INSTRUCTIONS FOR THE TASK: The records must be returned word for word.

DATA TO EXAMINE:
-- ==== Sys2Proof/Tests/Slice0.lean ====
section
/-! SUPPORT. The model's own tests. Every expected value is the spec's: the rule or the vector of spec/95_test_vectors.md that
gives it is named. After them, one witness for the hypotheses of every statement that has some. -/

namespace Sys2Proof.Tests

open Sys2Proof Sys2Proof.Machine

/-! ## Small states -/

/-- The host presents `cw` to the block beside the MOCK device (R58) holding `dev`; the environment takes `turns` first. -/
def shown (turns : List Turn) (dev : Memory) (cw : Word64) : State :=
  { State.resetWith dev with script := turns, rest := .mock, host := [.command cw none] }

/-- The state after one step. -/
def after (s : State) : Option State :=
  match step s with
  | .next t => some t
  | .fault _ => none
  | .refused _ => none

/-- A turn that fails. -/
def failed (f : TransportFailure) : Turn := { before := [], status := .failed f, after := [] }

/-- The result code, the transactions and one device register after one step. -/
def outcome (s : State) (a : Nat) : Option (Option ResultCode × List Transaction × Byte) :=
  (after s).map fun t => (t.code, t.bus, t.mem.read a)

/-- The response word after one step. -/
def answer (s : State) : Option Word64 := (after s).bind State.resultWord

/-! ## Words (R81 to R84, written out), one a command -/

theorem test_decode_bcdEnc : decode 0x1000000000000019 = .ok (.bcdEnc 25) := by rfl
theorem test_decode_bcdDec : decode 0x1100000000000059 = .ok (.bcdDec 0x59) := by rfl
theorem test_decode_readTime : decode 0x2000000000000001 = .ok (.readTime true) := by rfl
theorem test_decode_setTime : decode 0x211909180310141E = .ok (.setTime 25 9 24 3 16 20 30) := by rfl
theorem test_decode_getTemp : decode 0x3000000000000000 = .ok (.getTemp false) := by rfl
theorem test_decode_getStatus : decode 0x4000000000000001 = .ok (.getStatus true) := by rfl
theorem test_decode_clearStatus : decode 0x4100000000000080 = .ok (.clearStatus 0x80) := by rfl
theorem test_decode_getControl : decode 0x5000000000000001 = .ok (.getControl true) := by rfl
theorem test_decode_updateControl : decode 0x5100000000000020 = .ok (.updateControl 0x20) := by rfl
theorem test_decode_clearControl : decode 0x5200000000000004 = .ok (.clearControl 0x04) := by rfl
theorem test_decode_enable32khz : decode 0x6000000000000001 = .ok (.enable32khz true) := by rfl
theorem test_decode_setSqwFreq : decode 0x7000000000000018 = .ok (.setSqwFreq 0x18) := by rfl
theorem test_decode_setAging : decode 0x80000000000000FD = .ok (.setAging 0xFD) := by rfl
theorem test_decode_getAging : decode 0x8100000000000000 = .ok (.getAging false) := by rfl

/-- A table word of 64 bits is the word itself. -/
theorem test_decodeTableWord : decodeTableWord 64 0x60000000000000000000000000000001 = none
    ∧ decodeTableWord 64 0x6000000000000001 = some (.enable32khz true) := by decide

/-! ## Ill-formed words and parameters (V19, V71, V77 to V81; R9) -/

theorem test_illformed_opcode : wellFormedWord 0x2200000000000000 = false ∧ wellFormedWord 0 = false
    ∧ decode 0xFF00000000000000 = .error (.unknownOpcode 0xFF) := by decide
theorem test_illformed_reserved_b : wellFormedWord 0x1000000000000100 = false
    ∧ decode 0x1000000000000100 = .error (.reservedBitSet .bcdEnc) := by decide
theorem test_illformed_reserved_g : wellFormedWord 0x2000000000000003 = false
    ∧ decode 0x2000000000000003 = .error (.reservedBitSet .readTime) := by decide
theorem test_illformed_reserved_e : wellFormedWord 0x6000000000000002 = false
    ∧ decode 0x6000000000000002 = .error (.reservedBitSet .enable32khz) := by decide
theorem test_wellformed_absent_destination : wellFormedWord 0x2000000000000000 = true
    ∧ (Instr.readTime false).wellFormed = true := by decide

theorem test_masks_default : Config.defaultMasks.wf = true := by decide
theorem test_masks_control_no_bit : Masks.wf { Config.defaultMasks with conv := 0 } = false := by decide
theorem test_masks_control_shared : Masks.wf { Config.defaultMasks with a1ie := 0x02 } = false := by decide
theorem test_masks_rate_on_interrupt : Masks.wf { Config.defaultMasks with rsShift := 2 } = false := by decide
theorem test_masks_rate_outside : Masks.wf { Config.defaultMasks with rsShift := 7 } = false := by decide
theorem test_masks_status_two_bits : Masks.wf { Config.defaultMasks with osf := 0xC0 } = false := by decide
theorem test_masks_status_shared : Masks.wf { Config.defaultMasks with a1f := 0x02 } = false := by decide

/-! ## Text (R90's example) -/

theorem test_assemble : assemble ⟨.setTime, [.number 25, .number 9, .number 24, .number 3, .number 16, .number 20,
      .number 30]⟩ = some (.setTime 25 9 24 3 16 20 30)
    ∧ assemble ⟨.setAging, [.number (-3)]⟩ = some (.setAging 0xFD) ∧ assemble ⟨.getTemp, [.nodst]⟩ = some (.getTemp false)
    ∧ assemble ⟨.bcdEnc, [.number 256]⟩ = none ∧ operationNamed "SetSQWFreq" = some .setSqwFreq
    ∧ operationNamed "SET_SQW" = none := by decide

/-! ## One step of each command -/

/-- V6; V8 fixes the code alone. -/
theorem test_bcdEnc : answer (shown [] [] 0x1000000000000063) = some 0x0000000000000099
    ∧ outcome (shown [] [] 0x10000000000000FF) 0 = some (some .success, [], 0) := by decide
/-- V11 and V18. -/
theorem test_bcdDec : answer (shown [] [] 0x110000000000000A) = some 10
    ∧ answer (shown [] [] 0x11000000000000FF) = some 0xA5 := by decide

/-- V21: every reserved bit set, the century flag too. -/
theorem test_readTime : answer (shown [] [(0, 0xB0), (1, 0xA0), (2, 0xD6), (3, 0xFB), (4, 0xE4), (5, 0x89), (6, 0x25)]
    0x2000000000000001) = some 0x001909180310141E := by decide
/-- V26a. -/
theorem test_readTime_timeout : outcome (shown [failed .timeout] [] 0x2000000000000001) 0
    = some (some .timeout, [.read 0 7 (.failed .timeout) []], 0) := by decide

/-- V38. -/
theorem test_setTime : outcome (shown [] [] 0x21630C1F07173B3B) 6
    = some (some .success, [.write [0x00, 0x59, 0x59, 0x23, 0x07, 0x31, 0x12, 0x99] 8 .ok], 0x99) := by decide
/-- V27 and V36. -/
theorem test_setTime_range : outcome (shown [] [] 0x211909180310143C) 0 = some (some .invalidParam, [], 0)
    ∧ outcome (shown [] [] 0x216409180310141E) 6 = some (some .invalidParam, [], 0) := by decide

COMPLETED EXERCISE:
-- ==== Sys2Proof/Tests/Slice0.lean ====
section
/-! SUPPORT. The model's own tests. Every expected value is the spec's: the rule or the vector of spec/95_test_vectors.md that
gives it is named. After them, one witness for the hypotheses of every statement that has some. -/

namespace Sys2Proof.Tests

open Sys2Proof Sys2Proof.Machine

/-! ## Small states -/

/-- The host presents `cw` to the block beside the MOCK device (R58) holding `dev`; the environment takes `turns` first. -/
def shown (turns : List Turn) (dev : Memory) (cw : Word64) : State :=
  { State.resetWith dev with script := turns, rest := .mock, host := [.command cw none] }

/-- The state after one step. -/
def after (s : State) : Option State :=
  match step s with
  | .next t => some t
  | .fault _ => none
  | .refused _ => none

/-- A turn that fails. -/
def failed (f : TransportFailure) : Turn := { before := [], status := .failed f, after := [] }

/-- The result code, the transactions and one device register after one step. -/
def outcome (s : State) (a : Nat) : Option (Option ResultCode × List Transaction × Byte) :=
  (after s).map fun t => (t.code, t.bus, t.mem.read a)

/-- The response word after one step. -/
def answer (s : State) : Option Word64 := (after s).bind State.resultWord

/-! ## Words (R81 to R84, written out), one a command -/

theorem test_decode_bcdEnc : decode 0x1000000000000019 = .ok (.bcdEnc 25) := by rfl
theorem test_decode_bcdDec : decode 0x1100000000000059 = .ok (.bcdDec 0x59) := by rfl
theorem test_decode_readTime : decode 0x2000000000000001 = .ok (.readTime true) := by rfl
theorem test_decode_setTime : decode 0x211909180310141E = .ok (.setTime 25 9 24 3 16 20 30) := by rfl
theorem test_decode_getTemp : decode 0x3000000000000000 = .ok (.getTemp false) := by rfl
theorem test_decode_getStatus : decode 0x4000000000000001 = .ok (.getStatus true) := by rfl
theorem test_decode_clearStatus : decode 0x4100000000000080 = .ok (.clearStatus 0x80) := by rfl
theorem test_decode_getControl : decode 0x5000000000000001 = .ok (.getControl true) := by rfl
theorem test_decode_updateControl : decode 0x5100000000000020 = .ok (.updateControl 0x20) := by rfl
theorem test_decode_clearControl : decode 0x5200000000000004 = .ok (.clearControl 0x04) := by rfl
theorem test_decode_enable32khz : decode 0x6000000000000001 = .ok (.enable32khz true) := by rfl
theorem test_decode_setSqwFreq : decode 0x7000000000000018 = .ok (.setSqwFreq 0x18) := by rfl
theorem test_decode_setAging : decode 0x80000000000000FD = .ok (.setAging 0xFD) := by rfl
theorem test_decode_getAging : decode 0x8100000000000000 = .ok (.getAging false) := by rfl

/-- A table word of 64 bits is the word itself. -/
theorem test_decodeTableWord : decodeTableWord 64 0x60000000000000000000000000000001 = none
    ∧ decodeTableWord 64 0x6000000000000001 = some (.enable32khz true) := by decide

/-! ## Ill-formed words and parameters (V19, V71, V77 to V81; R9) -/

theorem test_illformed_opcode : wellFormedWord 0x2200000000000000 = false ∧ wellFormedWord 0 = false
    ∧ decode 0xFF00000000000000 = .error (.unknownOpcode 0xFF) := by decide
theorem test_illformed_reserved_b : wellFormedWord 0x1000000000000100 = false
    ∧ decode 0x1000000000000100 = .error (.reservedBitSet .bcdEnc) := by decide
theorem test_illformed_reserved_g : wellFormedWord 0x2000000000000003 = false
    ∧ decode 0x2000000000000003 = .error (.reservedBitSet .readTime) := by decide
theorem test_illformed_reserved_e : wellFormedWord 0x6000000000000002 = false
    ∧ decode 0x6000000000000002 = .error (.reservedBitSet .enable32khz) := by decide
theorem test_wellformed_absent_destination : wellFormedWord 0x2000000000000000 = true
    ∧ (Instr.readTime false).wellFormed = true := by decide

theorem test_masks_default : Config.defaultMasks.wf = true := by decide
theorem test_masks_control_no_bit : Masks.wf { Config.defaultMasks with conv := 0 } = false := by decide
theorem test_masks_control_shared : Masks.wf { Config.defaultMasks with a1ie := 0x02 } = false := by decide
theorem test_masks_rate_on_interrupt : Masks.wf { Config.defaultMasks with rsShift := 2 } = false := by decide
theorem test_masks_rate_outside : Masks.wf { Config.defaultMasks with rsShift := 7 } = false := by decide
theorem test_masks_status_two_bits : Masks.wf { Config.defaultMasks with osf := 0xC0 } = false := by decide
theorem test_masks_status_shared : Masks.wf { Config.defaultMasks with a1f := 0x02 } = false := by decide

/-! ## Text (R90's example) -/

theorem test_assemble : assemble ⟨.setTime, [.number 25, .number 9, .number 24, .number 3, .number 16, .number 20,
      .number 30]⟩ = some (.setTime 25 9 24 3 16 20 30)
    ∧ assemble ⟨.setAging, [.number (-3)]⟩ = some (.setAging 0xFD) ∧ assemble ⟨.getTemp, [.nodst]⟩ = some (.getTemp false)
    ∧ assemble ⟨.bcdEnc, [.number 256]⟩ = none ∧ operationNamed "SetSQWFreq" = some .setSqwFreq
    ∧ operationNamed "SET_SQW" = none := by decide

/-! ## One step of each command -/

/-- V6; V8 fixes the code alone. -/
theorem test_bcdEnc : answer (shown [] [] 0x1000000000000063) = some 0x0000000000000099
    ∧ outcome (shown [] [] 0x10000000000000FF) 0 = some (some .success, [], 0) := by decide
/-- V11 and V18. -/
theorem test_bcdDec : answer (shown [] [] 0x110000000000000A) = some 10
    ∧ answer (shown [] [] 0x11000000000000FF) = some 0xA5 := by decide

/-- V21: every reserved bit set, the century flag too. -/
theorem test_readTime : answer (shown [] [(0, 0xB0), (1, 0xA0), (2, 0xD6), (3, 0xFB), (4, 0xE4), (5, 0x89), (6, 0x25)]
    0x2000000000000001) = some 0x001909180310141E := by decide
/-- V26a. -/
theorem test_readTime_timeout : outcome (shown [failed .timeout] [] 0x2000000000000001) 0
    = some (some .timeout, [.read 0 7 (.failed .timeout) []], 0) := by decide

/-- V38. -/
theorem test_setTime : outcome (shown [] [] 0x21630C1F07173B3B) 6
    = some (some .success, [.write [0x00, 0x59, 0x59, 0x23, 0x07, 0x31, 0x12, 0x99] 8 .ok], 0x99) := by decide
/-- V27 and V36. -/
theorem test_setTime_range : outcome (shown [] [] 0x211909180310143C) 0 = some (some .invalidParam, [], 0)
    ∧ outcome (shown [] [] 0x216409180310141E) 6 = some (some .invalidParam, [], 0) := by decide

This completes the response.